Last night (did you think this entry was over?) I ordered pizza for Thing 2 and a couple of his friends at 10:30. Then I handed the cash to Ricky Nugget and headed downstairs to hang out on the computer.

Doorbell rings, The Big Nugget pays, the guys eat the pizza. About 5 minutes later Ricky Nugget yells down the stairs…

“How much was the pizza?”

“18” I said.

“How  much money did you give me?”

“23” I said.

“Uh. What made you think it was only 18?”

“I think that’s what I saw when I ordered it on-line”

And then I worried. I went to my e-mail and looked at the confirmation. $21.98. Damn. A tip of $1.02? What an asshat!

About a half an hour went by  and I headed upstairs, grabbed my purse and said to The Big Nugget, “I’ll be right back. I’ve got to give that guy more tip.”

Ricky Nugget gave no reaction. He is immune to my urges to chase down pizza delivery guys and give them more tip, apparently.

I drove over to our Pizza Hut and arrived just as two drivers were pulling in.

“Hey!” I said to the big guy who’s delivered pizza to our house before, “Did you deliver pizza to my house a bit ago, {address given to him here}?”

“I did” he replied.

“We didn’t tip you!” I said.

“Yes you did,” he replied. “Your pizza was 21.98 and you gave me 23” (apparently the numbers were stuck in his head because, hells bells, what a cheap damn house he’d just delivered pizza to).

“No. That wasn’t a tip, here you go” and I handed him a 5.

I probably didn’t have to go to that length but I figured it was easier to run 3 minutes from my home and fix it than it would be to spend any more time feeling like a cheap asshat. Not that I give a shit what a random pizza delivery person might think about me. More like the fact that I understand that somebody who’s delivering a pizza is probably counting every penny they make on any given night.

4 Comments leave one →
  1. October 11, 2009 12:32 pm

    That’s karma; doing the right thing…will come back to haunt you. I’ve also heard it said that no good deed goes unpunished.
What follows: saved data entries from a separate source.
/-- One entry of the item table (R32). record is the 128-byte record as one little-endian number; order counts definitions; snap is the commit
snapshot (R38): the object values of every commit-sampled key that differ from their defaults; gains is the published
gain copy (R19) and maps the dot map (R131) of every head of its station, taken at entry into RENDERING; span is the pool memory reserved (R14) as (address, bytes);
touched says that its image or window list changed while it was RENDERING (R17). -/
structure Item where
  id : Nat
  record : Nat
  order : Nat := 0
  state : ItemState := .defined
  reason : Nat := 0
  linesFired : Nat := 0
  shortLines : Nat := 0
  shortList : List Nat := []
  spoilLine : Nat := 0
  mediaUsed : Bool := false
  tCommit : Nat := 0
  tStart : Nat := 0
  tEnd : Nat := 0
  plannedMin : Nat := 0
  released : Bool := false
  gen : Nat := 0
  deadline : Nat := 0
  heads : List Nat := []
  fallback : Bool := false
  singleCap : Nat := 0
  gains : List (Nat × Nat) := []
  maps : List (Nat × Nat) := []
  cal : Nat := 0
  snap : List (Nat × Nat) := []
  span : Option (Nat × Nat) := none
  sumSpan : Option (Nat × Nat) := none
  plan : PlanState := {}
  vwin : List Nat := []
  vwinCopied : Bool := false
  inspected : Bool := false
  feedDone : Bool := false
  endDone : Bool := false
  videoOff : Option Nat := none
  pickBegun : Bool := false
  gateAt : Option Nat := none
  touched : Bool := false
  deriving DecidableEq, Repr

/-! ### Bands and clusters, R55-R73 -/

/-- Kinds of bands, codes 0-3 (R55). -/
inductive BandKind where
  | thermalEnergy | thermalPlan | laserVideo | inspection
  deriving DecidableEq, Repr

/-- A band: its descriptor fields (R57), the order of definition of its item (for R60), and the cloves on which one of
its attempts failed (R68). seq tells the INSPECTION bands of one item apart. discard marks a band whose output is thrown away (R58), waiting one that has not been injected.
mark is the checkpoint of a THERMAL_PLAN band (R56), by the lines it had simulated there: Mach.checkpoint says what it holds; 0 is none. -/
structure Band where
  item : Nat
  kind : BandKind
  unit : Nat
  attempt : Nat
  gen : Nat
  row : Nat
  col : Nat
  deadline : Nat
  src : Nat
  dst : Nat
  order : Nat
  failed : List (Nat × Nat)
  seq : Nat := 0
  discard : Bool := false
  waiting : Bool := true
  mark : Nat := 0
  deriving DecidableEq, Repr

/-- States of a clove (R75). -/
inductive CloveState where
  | inService | standby | fencedHang | fencedParity | off
  deriving DecidableEq, Repr

/-- A clove: its state, its deque front first, the slot of the front entry (R59), the band in progress, when its last
progress mark came and when it last tried a remote steal (µs), and whether it is loading its kernel as a spare. -/
structure Clove where
  state : CloveState
  deque : List Band := []
  front : Nat := 0
  cur : Option Band := none
  lastMark : Nat := 0
  lastRemote : Option Nat := none
  loading : Bool := false
  bands : Nat := 0
  deriving DecidableEq, Repr

/-- What a cluster that is UPDATING or STARTING is doing (R71). -/
inductive ClusterPhase where
  | idle | draining | copying | selfTest
  deriving DecidableEq, Repr

/-- A render cluster: its work queue, its cloves, whether its kernel region holds a verified kernel, of which generation
and which bytes (R59; none written yet: empty), the bank a LOAD in progress copies from with its generation, its retired
granules, which granules from the top of staging replace which (R69), whether it is reloading its kernel image (R69), its
phase, and what RD_CL_SPARE shows (R75). -/
structure Cluster where
  queue : List Band := []
  cloves : List Clove := []
  verified : Bool := false
  gen : Nat := 0
  kernel : List Byte := []
  loadSel : Nat := 0
  loadGen : Nat := 0
  retired : List Nat := []
  replaced : List (Nat × Nat) := []
  reloading : Bool := false
  phase : ClusterPhase := .idle
  spareOf : Nat := 0xFF
  deriving DecidableEq, Repr

/-! ### Head ports, R100-R130 -/

/-- One entry of a line's fire sequence (R106): phase, slot, when its strobe starts (10 ns of device time) and for how
long it is on (10 ns). -/
structure FireEntry where
  phase : Nat
  slot : Nat
  start : Nat
  dur : Nat
  deriving DecidableEq, Repr

/-- The line a head port is firing: item, line record, image line, trigger time, its sequence, when it ends (10 ns), and for each entry
the dots its load carries as 1, bit d for dot d (R104, R105). -/
structure FiringLine where
  item : Nat
  record : Nat
  line : Nat
  trigger : Nat
  entries : List FireEntry
  busyUntil : Nat
  loads : List Nat
  deriving DecidableEq, Repr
    • October 11, 2009 5:27 pm

      I’m confused. Am I going to be punished because I drove over to give the pizza guy a tip? Is my neighbor going to be hit by lightning because she returned my dog? Is Ben Folds going to die because he’s playing with the Minnesota Orchestra? Karma has been turned against me, why?

  2. Lisa permalink
    October 11, 2009 7:55 pm

    My son had the same Beanie Baby and we did just as much joking. Good times!

  3. October 13, 2009 11:09 am

    The death of any boy’s Nuts is a very sad thing indeed!! I would have been a bit more devastated than Thing 1. Also I think it’s damned fabulous that you hunted the delivery dude down and gave him more tip. I hate stiffing people.

    Also, I thought of you yesterday at the art festival because I saw a lady wearing a sweatshirt that said Thing 1. I was thinking maybe you should get the Thing 2 sweatshirt for your son. Would he wear it? I would.